-- ==== Sys2Proof/Decode.lean ====
section
/-! DEFINITION. The decoder, total on all 65536 command words, which refuses a reserved word by name (R60 to R67), and after it
the encoder, written from the same field table (R61) and operation map (R63). -/

namespace Sys2Proof

/-- Why the decoder refuses a word: the five conditions of R65. The block itself does not say which one applied (R221). -/
inductive DecodeError where
  /-- R65, condition 1: the operation number is in 0x22 to 0x3F. -/
  | reservedOp
  /-- R65, condition 2: a bit of RSV is set. -/
  | reservedBits
  /-- R65, condition 3: a class-V word with BW = 3. -/
  | reservedWidth
  /-- R65, condition 4: a class-S word with BW, LN or FT set. -/
  | unusedFieldS
  /-- R65, condition 5: a class-H word with BW or FT set. -/
  | unusedFieldH
  deriving DecidableEq, Repr

/-- Field OP (R61). -/
def opField (c : CmdWord) : BitVec 6 := c.extractLsb' 0 6

/-- Field BW (R61). -/
def bwField (c : CmdWord) : BitVec 2 := c.extractLsb' 6 2

/-- Field LN (R61). -/
def lnField (c : CmdWord) : BitVec 1 := c.extractLsb' 8 1

/-- Field FT (R61). -/
def ftField (c : CmdWord) : BitVec 1 := c.extractLsb' 9 1

/-- Field RSV (R61). -/
def rsvField (c : CmdWord) : BitVec 6 := c.extractLsb' 10 6

/-- BW gives BITS, and BW = 3 gives none (R62). -/
def laneBitsOfField (v : BitVec 2) : Option LaneBits :=
  if v = 0 then some .b8 else if v = 1 then some .b16 else if v = 2 then some .b32 else none

/-- LN gives N (R62). -/
def laneCountOfField (v : BitVec 1) : LaneCount := if v = 0 then .x2 else .x4

/-- FT gives F (R62). -/
def laneFloatOfField (v : BitVec 1) : LaneFloat := if v = 0 then .f32 else .f64

/-- A class-S word: BW, LN and FT are unused and must be 0 (R64). -/
def decodeS (c : CmdWord) (i : Instr) : Except DecodeError Instr :=
  if bwField c = 0 ∧ lnField c = 0 ∧ ftField c = 0 then .ok i else .error .unusedFieldS

/-- A class-V word: BW selects BITS, LN selects N and FT selects F, and BW = 3 is reserved (R64). -/
def decodeV (c : CmdWord) (mk : LaneBits → LaneCount → LaneFloat → Instr) : Except DecodeError Instr :=
  match laneBitsOfField (bwField c) with
  | some b => .ok (mk b (laneCountOfField (lnField c)) (laneFloatOfField (ftField c)))
  | none => .error .reservedWidth

/-- A class-H word: LN selects N, and BW and FT must be 0 (R64). -/
def decodeH (c : CmdWord) (mk : LaneCount → Instr) : Except DecodeError Instr :=
  if bwField c = 0 ∧ ftField c = 0 then .ok (mk (laneCountOfField (lnField c))) else .error .unusedFieldH

/-- The decoder: the operation map of R63, total on every word, reserved words refused by name (R65). -/
def decode (c : CmdWord) : Except DecodeError Instr :=
  if rsvField c ≠ 0 then .error .reservedBits
  else
    match (opField c).toNat with
    | 0x00 => decodeS c .floatToBits
    | 0x01 => decodeS c .bitsToFloat
    | 0x02 => decodeS c .halfBitsToFloat
    | 0x03 => decodeS c .floatToHalfBits
    | 0x04 => decodeV c .packUnorm
    | 0x05 => decodeV c .unpackUnorm
    | 0x06 => decodeV c .packSnorm
    | 0x07 => decodeV c .unpackSnorm
    | 0x08 => decodeS c .packInt2x8
    | 0x09 => decodeS c .unpackInt2x8
    | 0x0A => decodeS c .packUint2x8
    | 0x0B => decodeS c .unpackUint2x8
    | 0x0C => decodeS c .packInt4x8
    | 0x0D => decodeS c .unpackInt4x8
    | 0x0E => decodeS c .packUint4x8
    | 0x0F => decodeS c .unpackUint4x8
    | 0x10 => decodeS c .packInt2x16
    | 0x11 => decodeS c .unpackInt2x16
    | 0x12 => decodeS c .packUint2x16
    | 0x13 => decodeS c .unpackUint2x16
    | 0x14 => decodeS c .packInt4x16
    | 0x15 => decodeS c .unpackInt4x16
    | 0x16 => decodeS c .packUint4x16
    | 0x17 => decodeS c .unpackUint4x16
    | 0x18 => decodeS c .packInt2x32
    | 0x19 => decodeS c .unpackInt2x32
    | 0x1A => decodeS c .packUint2x32
    | 0x1B => decodeS c .unpackUint2x32
    | 0x1C => decodeS c .packI3x10_1x2
    | 0x1D => decodeS c .unpackI3x10_1x2
    | 0x1E => decodeS c .packU3x10_1x2
    | 0x1F => decodeS c .unpackU3x10_1x2
    | 0x20 => decodeH c .packHalf
    | 0x21 => decodeH c .unpackHalf
    | _ => .error .reservedOp

/-- The BW value of a lane width (R62). -/
def LaneBits.field : LaneBits → BitVec 2
  | .b8 => 0
  | .b16 => 1
  | .b32 => 2

/-- The LN value of a lane count (R62). -/
def LaneCount.field : LaneCount → BitVec 1
  | .x2 => 0
  | .x4 => 1

/-- The FT value of a float format (R62). -/
def LaneFloat.field : LaneFloat → BitVec 1
  | .f32 => 0
  | .f64 => 1

/-- A command word from its fields, most significant first: RSV = 0, then FT, LN and BW, then OP (R61). -/
def commandWord (params : BitVec 4) (op : BitVec 6) : CmdWord := 0#6 ++ params ++ op

/-- The encoder: the one command word of each instruction (R61 to R64). -/
def encode : Instr → CmdWord
  | .floatToBits => commandWord 0#4 0x00#6
  | .bitsToFloat => commandWord 0#4 0x01#6
  | .halfBitsToFloat => commandWord 0#4 0x02#6
  | .floatToHalfBits => commandWord 0#4 0x03#6
  | .packUnorm b n f => commandWord (f.field ++ n.field ++ b.field) 0x04#6
  | .unpackUnorm b n f => commandWord (f.field ++ n.field ++ b.field) 0x05#6
  | .packSnorm b n f => commandWord (f.field ++ n.field ++ b.field) 0x06#6
  | .unpackSnorm b n f => commandWord (f.field ++ n.field ++ b.field) 0x07#6
  | .packInt2x8 => commandWord 0#4 0x08#6
  | .unpackInt2x8 => commandWord 0#4 0x09#6
  | .packUint2x8 => commandWord 0#4 0x0A#6
  | .unpackUint2x8 => commandWord 0#4 0x0B#6
  | .packInt4x8 => commandWord 0#4 0x0C#6
  | .unpackInt4x8 => commandWord 0#4 0x0D#6
  | .packUint4x8 => commandWord 0#4 0x0E#6
  | .unpackUint4x8 => commandWord 0#4 0x0F#6
  | .packInt2x16 => commandWord 0#4 0x10#6
  | .unpackInt2x16 => commandWord 0#4 0x11#6
  | .packUint2x16 => commandWord 0#4 0x12#6
  | .unpackUint2x16 => commandWord 0#4 0x13#6
  | .packInt4x16 => commandWord 0#4 0x14#6
  | .unpackInt4x16 => commandWord 0#4 0x15#6
  | .packUint4x16 => commandWord 0#4 0x16#6
  | .unpackUint4x16 => commandWord 0#4 0x17#6
  | .packInt2x32 => commandWord 0#4 0x18#6
  | .unpackInt2x32 => commandWord 0#4 0x19#6
  | .packUint2x32 => commandWord 0#4 0x1A#6
  | .unpackUint2x32 => commandWord 0#4 0x1B#6
  | .packI3x10_1x2 => commandWord 0#4 0x1C#6
  | .unpackI3x10_1x2 => commandWord 0#4 0x1D#6
  | .packU3x10_1x2 => commandWord 0#4 0x1E#6
  | .unpackU3x10_1x2 => commandWord 0#4 0x1F#6
  | .packHalf n => commandWord (0#1 ++ n.field ++ 0#2) 0x20#6
  | .unpackHalf n => commandWord (0#1 ++ n.field ++ 0#2) 0x21#6

/-- The instruction the decoder reads from an opcode-table word of `nbits` bits, bit 0 of `w` being bit 0 of CMD.
Every bit of the command above `nbits` is 0, and a word longer than 16 bits is no command (R60, R67). -/
def decodeTableWord (nbits w : Nat) : Option Instr :=
  if nbits ≤ 16 then
    match decode (BitVec.ofNat 16 (w % 2 ^ nbits)) with
    | .ok i => some i
    | .error _ => none
  else none

end Sys2Proof
end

_ _ _ _

Each line of the records, from the opening one through the line holding "LN (R61). -/", should be restated word for word, with nothing else in the answer.

▶ Reply to the task
-- ==== Sys2Proof/Decode.lean ====
section
/-! DEFINITION. The decoder, total on all 65536 command words, which refuses a reserved word by name (R60 to R67), and after it
the encoder, written from the same field table (R61) and operation map (R63). -/

namespace Sys2Proof

/-- Why the decoder refuses a word: the five conditions of R65. The block itself does not say which one applied (R221). -/
inductive DecodeError where
  /-- R65, condition 1: the operation number is in 0x22 to 0x3F. -/
  | reservedOp
  /-- R65, condition 2: a bit of RSV is set. -/
  | reservedBits
  /-- R65, condition 3: a class-V word with BW = 3. -/
  | reservedWidth
  /-- R65, condition 4: a class-S word with BW, LN or FT set. -/
  | unusedFieldS
  /-- R65, condition 5: a class-H word with BW or FT set. -/
  | unusedFieldH
  deriving DecidableEq, Repr

/-- Field OP (R61). -/
def opField (c : CmdWord) : BitVec 6 := c.extractLsb' 0 6

/-- Field BW (R61). -/
def bwField (c : CmdWord) : BitVec 2 := c.extractLsb' 6 2

/-- Field LN (R61). -/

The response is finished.